/-! ### Completion (R387, R388) -/

/-- A DEPART cart (R387); a refused push is lost. -/
def departCart (s : State) (p kn : Nat) (k : Kernel) (what : DWord) (status : Nat) : State :=
  let now := (s.part p).gt.now s
  let x := 3 + kn * 2 ^ 32 + what.toNat * 2 ^ 64 + now.toNat * 2 ^ 128 + status * 2 ^ 192
  if k.desc.doneq == 0 then s else (pushHandle s p k.desc.doneq (cartWords x)).2

/-- The completion record, in the kernel's context under wt; where a write faults, the DEPART cart (R388). -/
def completionRecord (s : State) (p kn : Nat) (k : Kernel) (status : Nat) : State :=
  if k.desc.done == 0 then s
  else
    let va := k.desc.done.toNat
    let now := ((s.part p).gt.now s).toNat
    match hwKey s p k.ctx {} (va + 8) .store with
    | .error code => departCart s p kn k k.desc.done code
    | .ok _ =>
      match hwWrite s p k.ctx {} va 8 now with
      | .error code => departCart s p kn k k.desc.done code
      | .ok s1 =>
        match hwWrite s1 p k.ctx {} (va + 8) 8 (status + kn * 2 ^ 8 + 0x80 * 2 ^ 56) with
        | .error code => departCart s1 p kn k k.desc.done code
        | .ok s2 => s2

/-- The completion record's page is on the move, or behind a link that is not UP: its write waits (21 R413, 24 R444). -/
def recordWaits (s : State) (p : Nat) (k : Kernel) : Bool :=
  k.desc.done != 0 && match hwKey s p k.ctx {} k.desc.done.toNat .store with
    | .error c => c == WAITS
    | .ok _ => false

/-- The thread is of a kernel. -/
def ofKernel (p kn : Nat) (id : ThreadId) : Bool :=
  match id with
  | .grp p' k' _ => p' == p && k' == kn
  | .sys _ => false

/-- Frees everything a kernel holds: its threads with their windows, tiles, scratchpads, frozen entries and barriers, its
data queues, its chip scratchpad and reservations, its number (R388). The trap carts that TRAPQ has refused stay with the partition
(22 R425). -/
def freeKernelState (s : State) (p kn : Nat) : State :=
  let others := s.others.filter fun th => !ofKernel p kn th.id
  let late := ((s.threads.filter fun th => ofKernel p kn th.id).map fun th => th.carts.map fun c => (th.ctx, c.1, c.2)).flatten
  let s1 := if ofKernel p kn s.cur.id then
      match others with
      | th :: rest => { s with cur := th, others := rest }
      | [] => { s with others }
    else { s with others }
  let s2 := { s1 with queues := s1.queues.filter fun q => match q.id with
    | .data p' k' _ => !(p' == p && k' == kn)
    | .table _ => true }
  let x := s2.part p
  s2.setPart p { x with kernels := tdel kn x.kernels, lateCarts := x.lateCarts ++ late }

/-- DEPARTURE_CHECK (R386). -/
def departureCheck (s : State) (p kn : Nat) : State :=
  match s.kernel? p kn with
  | none => s
  | some k =>
    match k.depart, k.awaiting with
    | some t, true =>
      if k.cores.eraseDups.any fun c => !(s.core c).gt.sync then
        if recordWaits s p k then s
        else departCart (completionRecord (freeKernelState s p kn) p kn k stTimeUnsync) p kn k t stTimeUnsync
      else s.setKernel p kn { k with awaiting := false }
    | _, _ => s

/-- T − 4 µs is at or before a time (R386). -/
def checkDue (t now : DWord) : Bool := !(now.ult (t - gtMicros 4)) || t.ult (gtMicros 4)

/-- LAUNCH_ACCEPT (R380, R383): the launch at the head of the partition's launch unit. While BANKROLE changes, nothing is
placed and the launch waits (17 R331); it waits for a page on the move and for links (21 R413, 24 R444). -/
def acceptLaunch (s : State) (p : Nat) : State :=
  let x := s.part p
  match if x.newRole.isSome then [] else x.launches with
  | [] => s
  | r :: rs =>
    let s1 := s.setPart p { x with launches := rs }
    match launch s1 p r with
    | .error code => if code == WAITS then s else answerLaunch s1 p r.by_ code none
    | .ok (kn, s2) =>
      let s3 := answerLaunch s2 p r.by_ stOk (some kn)
      match r.time with
      | some t => if checkDue t ((s3.part p).gt.now s3) then departureCheck s3 p kn else s3
      | none => s3

/-- LAUNCH_ACCEPT (R380). -/
def execLaunchAccept (part : Nat) (s : State) : Host.Outcome State Fault Refusal := .next (acceptLaunch s part)

/-- A launch reaches the launch unit (R383). -/
def askLaunch (s : State) (p : Nat) (r : Launch) : State :=
  let x := s.part p
  (s.setPart p { x with launches := x.launches ++ [r] }).push (.launchAccept p)

/-- A write of KLDB (R384). -/
def kldb (s : State) (p : Nat) (desc : DWord) : State :=
  let x := s.part p
  askLaunch (s.setPart p { x with reg := { x.reg with klValid := false } }) p
    { desc, ctx := x.reg.pctx.toNat, time := none, by_ := .kldb }

/-- KLDB_LAUNCH (R384). -/
def execKldbLaunch (part : Nat) (desc : DWord) (s : State) : Host.Outcome State Fault Refusal := .next (kldb s part desc)

/-! ### The end of a kernel (R388, R389) -/

/-- KernelEnd with a status (R388). -/
def finishKernel (s : State) (p kn status : Nat) : State :=
  match s.kernel? p kn with
  | none => s
  | some k => completionRecord (freeKernelState s p kn) p kn k status

/-- KERNEL_END (R388): every group is RETIRED and every staged entry performed or discarded. Where the write of its completion
record waits, the kernel ends then. -/
def kernelEnd (s : State) (p kn : Nat) : State :=
  match s.kernel? p kn with
  | none => s
  | some k =>
    if allRetired s p kn && k.staged.isEmpty && (k.depart.isNone || k.killed) then
      if recordWaits s p k then s.setKernel p kn { k with ending := true }
      else finishKernel s p kn (if k.killed then stKilled else stOk)
    else s

/-- KERNEL_END (R388). -/
def execKernelEnd (part kern : Nat) (s : State) : Host.Outcome State Fault Refusal := .next (kernelEnd s part kern)

/-- Kill of a kernel (R389). -/
def killKernel (s : State) (p kn : Nat) : State :=
  match s.kernel? p kn with
  | none => s
  | some k =>
    let s1 := s.setKernel p kn { k with killed := true, staged := [] }
    let ids := (s1.threads.map (·.id)).filter (ofKernel p kn)
    kernelEnd (ids.foldl killGroup s1) p kn

/-- KCTL_KILL (R389). -/
def execKctlKill (part kern : Nat) (s : State) : Host.Outcome State Fault Refusal := .next (killKernel s part kern)

/-! ### Departures (R385, R386) -/

/-- DEPARTURE_CHECK (R386). -/
def execDepartureCheck (part kern : Nat) (s : State) : Host.Outcome State Fault Refusal := .next (departureCheck s part kern)

/-- DEPARTURE_FIRE (R386): Allocated for the kernel's groups on one core, an acquire side there (14 R299, R303). -/
def departureFire (s : State) (p kn core : Nat) : State :=
  match s.kernel? p kn with
  | none => s
  | some k =>
    match k.depart, k.awaiting with
    | some t, false =>
      if ((s.core core).gt.now s).ult t then s
      else
        let s1 := (discardLeases s core []).mapThreads fun th =>
          if ofKernel p kn th.id && th.core == core && th.run == .forming then { th with run := .ready, residentSince := s.t } else th
        if s1.threads.any fun th => ofKernel p kn th.id && th.run == .forming then s1
        else s1.setKernel p kn { k with depart := none }
    | _, _ => s

/-- DEPARTURE_FIRE (R386). -/
def execDepartureFire (part kern core : Nat) (s : State) : Host.Outcome State Fault Refusal :=
  .next (departureFire s part kern core)

/-! ### Instructions (R396, R397) -/

/-- The fault of the first byte, of n, that the launcher's context does not let it load: code, level, address. -/
def probe (s : State) (p ctx va : Nat) : Nat → Option (Nat × Nat × Nat)
  | 0 => none
  | n + 1 =>
    match probe s p ctx va n with
    | some e => some e
    | none =>
      let a := va + n
      match regionOf a with
      | some .global =>
        match walk s p ctx a with
        | .error (.fault c l) => some (c, l, a)
        | .error _ => none
        | .ok l => if l.allows .load then none else some (PROT, l.level, a)
      | _ => some (PROT, 0, a)

/-- The fault on the descriptor, or on the parameter block that it names (R397). -/
def probeLaunch (s : State) (p ctx : Nat) (desc : DWord) : Option (Nat × Nat × Nat) :=
  match probe s p ctx desc.toNat 160 with
  | some e => some e
  | none =>
    match hwBytes s p ctx desc.toNat 160 with
    | .error _ => none
    | .ok bs => let d := descOf bs
                if d.psz ≤ 60 then probe s p ctx d.param.toNat (4 * d.psz) else none

/-- What a read of n bytes in a context waits for: a page on the move, or a link that is not UP (21 R413, 24 R444). -/
def readWait (s : State) (p ctx va n : Nat) : Option Cond :=
  (pieces va n).findSome? fun y => match hwKey s p ctx {} y.1 .load with
    | .error c => if c == WAITS then some (hwWait s p ctx y.1) else none
    | .ok _ => none

/-- What the reads of the descriptor and of the parameter block wait for (R397). -/
def launchWait (s : State) (p ctx : Nat) (desc : DWord) : Option Cond :=
  match readWait s p ctx desc.toNat 160, hwBytes s p ctx desc.toNat 160 with
  | some c, _ => some c
  | none, .ok bs => let d := descOf bs
                    if d.psz ≤ 60 then readWait s p ctx d.param.toNat (4 * d.psz) else none
  | none, .error _ => none

/-- `klaunch` and `depart`: the launcher's earlier accesses are performed first, and it waits for the launch unit
(R397). -/
def launchOp (i : Instr) (f : Fields) (time : Thread → Option DWord) (s : State) : Host.Outcome State Fault Refusal :=
  control i f (fun s th =>
    let desc := th.regs.readX f.a.toNat
    let p := partOf s th.id
    if desc.toNat % 32 != 0 then .error (.trap ALIGN (memDetail 0 0) desc.toNat 0)
    else if !quietThread s th.id then .error (.wait .quiet)
    else match launchWait s p th.ctx desc with
    | some c => .error (.wait c)
    | none => match probeLaunch s p th.ctx desc with
      | some (code, level, va) =>
        if code == PAGE then .error (.park (memDetail 0 level) va 0 s) else .error (.trap code (memDetail 0 level) va 0)
      | none =>
        let d := if f.nd then none else some f.d.toNat
        .ok (askLaunch (s.setThread { th with run := .waiting (.launch d) }) p
          { desc, ctx := th.ctx, time := time th, by_ := .thread th.id d })) s

/-- `klaunch` (R397). -/
def execKlaunch (f : Fields) (s : State) : Host.Outcome State Fault Refusal := launchOp (.klaunch f) f (fun _ => none) s

/-- `depart` (R397). -/
def execDepart (f : Fields) (s : State) : Host.Outcome State Fault Refusal :=
  launchOp (.depart f) f (fun th => some (th.regs.readX f.b.toNat)) s

end Sys2Proof.Machine
end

Task goal
If a line above holds the word "staged", copy it.

Exercise result
/-- KERNEL_END (R388): every group is RETIRED and every staged entry performed or discarded. Where the write of its completion
    if allRetired s p kn && k.staged.isEmpty && (k.depart.isNone || k.killed) then
    let s1 := s.setKernel p kn { k with killed := true, staged := [] }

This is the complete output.